theorem execDeser_treeChange {s t : State} {postorder : Bool} (h : execDeser postorder s = .next t) :
    TreeChange s (treeRegs t) := by
  refine conclude_treeChange h (fun u hu => ?_) .reset
  obtain ⟨-, -, hu⟩ := except_bind_eq_ok.1 hu
  obtain ⟨n, hn, hu⟩ := except_bind_eq_ok.1 hu
  obtain ⟨⟨a, root⟩, hr, hu⟩ := except_bind_eq_ok.1 hu
  obtain ⟨hpos, hle⟩ := nodeCountByte_ok hn
  have hf := readTree_forest hpos hle hr
  obtain ⟨a₀, l, r, he⟩ := readTree_root hr
  have hleaf : leafAt a root = false := by
    have hroot := hf.single_root
    have hnodes : a.nodes = a₀.nodes ++ [.internal l r 0] := congrArg (fun p => p.1.nodes) he.symm
    rw [hnodes, List.length_append, List.length_singleton] at hroot
    have hlast : root.toNat = a₀.nodes.length := by omega
    simp [leafAt, hnodes, hlast, Node.isLeaf]
  have hm := TreeChange.made (s := s) hf
  rw [hleaf] at hm
  cases hu
  exact hm

theorem execNumber_treeChange {s t : State} (h : execNumber s = .next t) : TreeChange s (treeRegs t) := by
  refine conclude_treeChange h (fun u hu => ?_) .kept
  obtain ⟨_, hc, hu⟩ := except_bind_eq_ok.1 hu
  obtain ⟨⟨nodes, n⟩, hn, hu⟩ := except_bind_eq_ok.1 hu
  cases hu
  exact .renumbered (State.checkTree_ok.1 hc) hn

theorem execSer_treeChange {s t : State} (h : execSer s = .next t) : TreeChange s (treeRegs t) := by
  refine conclude_treeChange h (fun u hu => ?_) .kept
  obtain ⟨_, hc, hu⟩ := except_bind_eq_ok.1 hu
  obtain ⟨⟨nodes, n⟩, hn, hu⟩ := except_bind_eq_ok.1 hu
  obtain ⟨bytes, -, hu⟩ := except_bind_eq_ok.1 hu
  obtain ⟨-, -, hu⟩ := except_bind_eq_ok.1 hu
  cases hu
  exact .renumbered (State.checkTree_ok.1 hc) hn

theorem execPqIns_kept {s t : State} (h : execPqIns s = .next t) : TreeChange s (treeRegs t) := by
  refine conclude_kept h (fun u hu => ?_) rfl
  split at hu
  · cases hu
  · split at hu
    · cases hu
    · split at hu
      · cases hu
      · cases hu; rfl

theorem execPqExt_kept {s t : State} (h : execPqExt s = .next t) : TreeChange s (treeRegs t) := by
  refine conclude_kept h (fun u hu => ?_) rfl
  split at hu
  · cases hu
  · cases hu; rfl

theorem execFreqCnt_kept {s t : State} (h : execFreqCnt s = .next t) : TreeChange s (treeRegs t) := by
  refine conclude_kept h (fun u hu => ?_) rfl
  obtain ⟨-, -, hu⟩ := except_bind_eq_ok.1 hu
  obtain ⟨bytes, -, hu⟩ := except_bind_eq_ok.1 hu
  cases hu
  rfl

theorem execCodegen_kept {s t : State} (h : execCodegen s = .next t) : TreeChange s (treeRegs t) := by
  refine conclude_kept h (fun u hu => ?_) rfl
  obtain ⟨-, -, hu⟩ := except_bind_eq_ok.1 hu
  obtain ⟨codes, -, hu⟩ := except_bind_eq_ok.1 hu
  cases hu
  rfl

theorem execPack_kept {s t : State} {sized : Bool} (h : execPack sized s = .next t) : TreeChange s (treeRegs t) := by
  refine conclude_kept h (fun u hu => ?_) rfl
  obtain ⟨k, -, hu⟩ := except_bind_eq_ok.1 hu
  cases hu
  rfl

theorem execUnpack_kept {s t : State} {sized : Bool} (h : execUnpack sized s = .next t) :
    TreeChange s (treeRegs t) := by
  refine conclude_kept h (fun u hu => ?_) rfl
  obtain ⟨-, -, hu⟩ := except_bind_eq_ok.1 hu
  obtain ⟨-, -, hu⟩ := except_bind_eq_ok.1 hu
  obtain ⟨⟨count, p⟩, -, hu⟩ := except_bind_eq_ok.1 hu
  obtain ⟨-, -, hu⟩ := except_bind_eq_ok.1 hu
  obtain ⟨⟨syms, k⟩, -, hu⟩ := except_bind_eq_ok.1 hu
  cases hu
  rfl

theorem exec_treeChange {i : Instr} {s t : State} (h : exec i s = .next t) : TreeChange s (treeRegs t) := by
  cases i with
  | nop => cases h; exact .kept
  | clear => cases h; exact .reset
  | freqClr => cases h; exact .kept
  | freqCnt => exact execFreqCnt_kept h
  | pqClr => cases h; exact .kept
  | pqIns => exact execPqIns_kept h
  | pqExt => exact execPqExt_kept h
  | build => exact execBuild_treeChange h
  | codeClr => cases h; exact .kept
  | codegen => exact execCodegen_kept h
  | number => exact execNumber_treeChange h
  | ser => exact execSer_treeChange h
  | deser postorder => exact execDeser_treeChange h
  | pack sized => exact execPack_kept h
  | unpack sized => exact execUnpack_kept h

/-! ### The bus -/

theorem offer_treeRegs (s : State) (c : Word) : treeRegs (s.offer c) = treeRegs s := by
  by_cases h : s.busy = false ∧ s.errCode = 0
  · rw [State.offer_accept h]; rfl
  · rw [State.offer_drop h]; rfl

theorem writeReg_treeRegs (s : State) (v : Word) (r : RegName) : treeRegs (s.writeReg v r) = treeRegs s := by
  cases r with
  | cmd => exact offer_treeRegs s v
  | errCode => rw [State.writeReg]; split <;> rfl
  | _ => rfl

theorem writeTarget_treeRegs (s : State) (v : Word) (target : BusTarget) :
    treeRegs (s.writeTarget v target) = treeRegs s := by
  cases target with
  | reg r => exact writeReg_treeRegs s v r
  | _ => rfl

theorem writeBusy_treeRegs (s : State) (v : Word) (target : BusTarget) :
    treeRegs (s.writeBusy v target) = treeRegs s := by
  cases target with
  | reg r =>
    cases r with
    | cmd => exact offer_treeRegs s v
    | _ => rfl
  | _ => rfl

theorem busWrite_treeRegs {s t : State} {width : AccessWidth} {a : Addr} {v : Word}
    (h : s.busWrite width a v = .next t) : treeRegs t = treeRegs s := by
  obtain ⟨-, -, rfl⟩ := busWrite_cases h
  cases hb : s.busy
  · exact writeTarget_treeRegs s v _
  · exact writeBusy_treeRegs s v _

theorem readTarget_treeRegs {s t : State} {a : Addr} {target : BusTarget} (h : s.readTarget a target = .next t) :
    treeRegs t = treeRegs s := by
  cases target with
  | reg r => cases h; rfl
  | regReserved => cases h; rfl
  | ram n =>
    simp only [State.readTarget, State.readRam] at h
    split at h
    · cases h
    · cases h; rfl
  | codeLen n =>
    simp only [State.readTarget] at h
    split at h
    · cases h; rfl
    · cases h
  | node r second =>
    simp only [State.readTarget] at h
    split at h
    · cases h; rfl
    · cases h; rfl
  | windowReserved => cases h; rfl
  | unmapped => cases h

theorem readBusy_treeRegs {s t : State} {a : Addr} {target : BusTarget} (h : s.readBusy a target = .next t) :
    treeRegs t = treeRegs s := by
  cases target with
  | reg r =>
    cases h
    cases r.stable <;> rfl
  | unmapped => cases h
  | _ => cases h; rfl

theorem busRead_treeRegs {s t : State} {width : AccessWidth} {a : Addr} (h : s.busRead width a = .next t) :
    treeRegs t = treeRegs s := by
  rw [State.busRead] at h
  split at h
  · split at h
    · exact readBusy_treeRegs h
    · exact readTarget_treeRegs h
  · cases h

/-! ### Steps -/

theorem engineStep_treeChange {s t : State} (h : engineStep s = .next t) : TreeChange s (treeRegs t) := by
  rcases engineStep_cases h with ⟨i, -, h⟩ | ⟨-, rfl⟩
  · exact exec_treeChange h
  · exact .kept

/-- The host's list has no part in the tree. -/
theorem TreeChange.of_host {s : State} {host : List HostOp} {g : TreeRegs} (h : TreeChange { s with host := host } g) :
    TreeChange s g := by
  cases h with
  | kept => exact .kept
  | reset => exact .reset
  | made h => exact .made h
  | renumbered hv h => exact .renumbered hv h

────────────────

◆ EXERCISE ◆
Lines from the start of the entries through the one containing "have hnodes : a.nodes" are to be set down again exactly, both ends included.

◆ ANSWER BOX ◆
theorem execDeser_treeChange {s t : State} {postorder : Bool} (h : execDeser postorder s = .next t) :
    TreeChange s (treeRegs t) := by
  refine conclude_treeChange h (fun u hu => ?_) .reset
  obtain ⟨-, -, hu⟩ := except_bind_eq_ok.1 hu
  obtain ⟨n, hn, hu⟩ := except_bind_eq_ok.1 hu
  obtain ⟨⟨a, root⟩, hr, hu⟩ := except_bind_eq_ok.1 hu
  obtain ⟨hpos, hle⟩ := nodeCountByte_ok hn
  have hf := readTree_forest hpos hle hr
  obtain ⟨a₀, l, r, he⟩ := readTree_root hr
  have hleaf : leafAt a root = false := by
    have hroot := hf.single_root
    have hnodes : a.nodes = a₀.nodes ++ [.internal l r 0] := congrArg (fun p => p.1.nodes) he.symm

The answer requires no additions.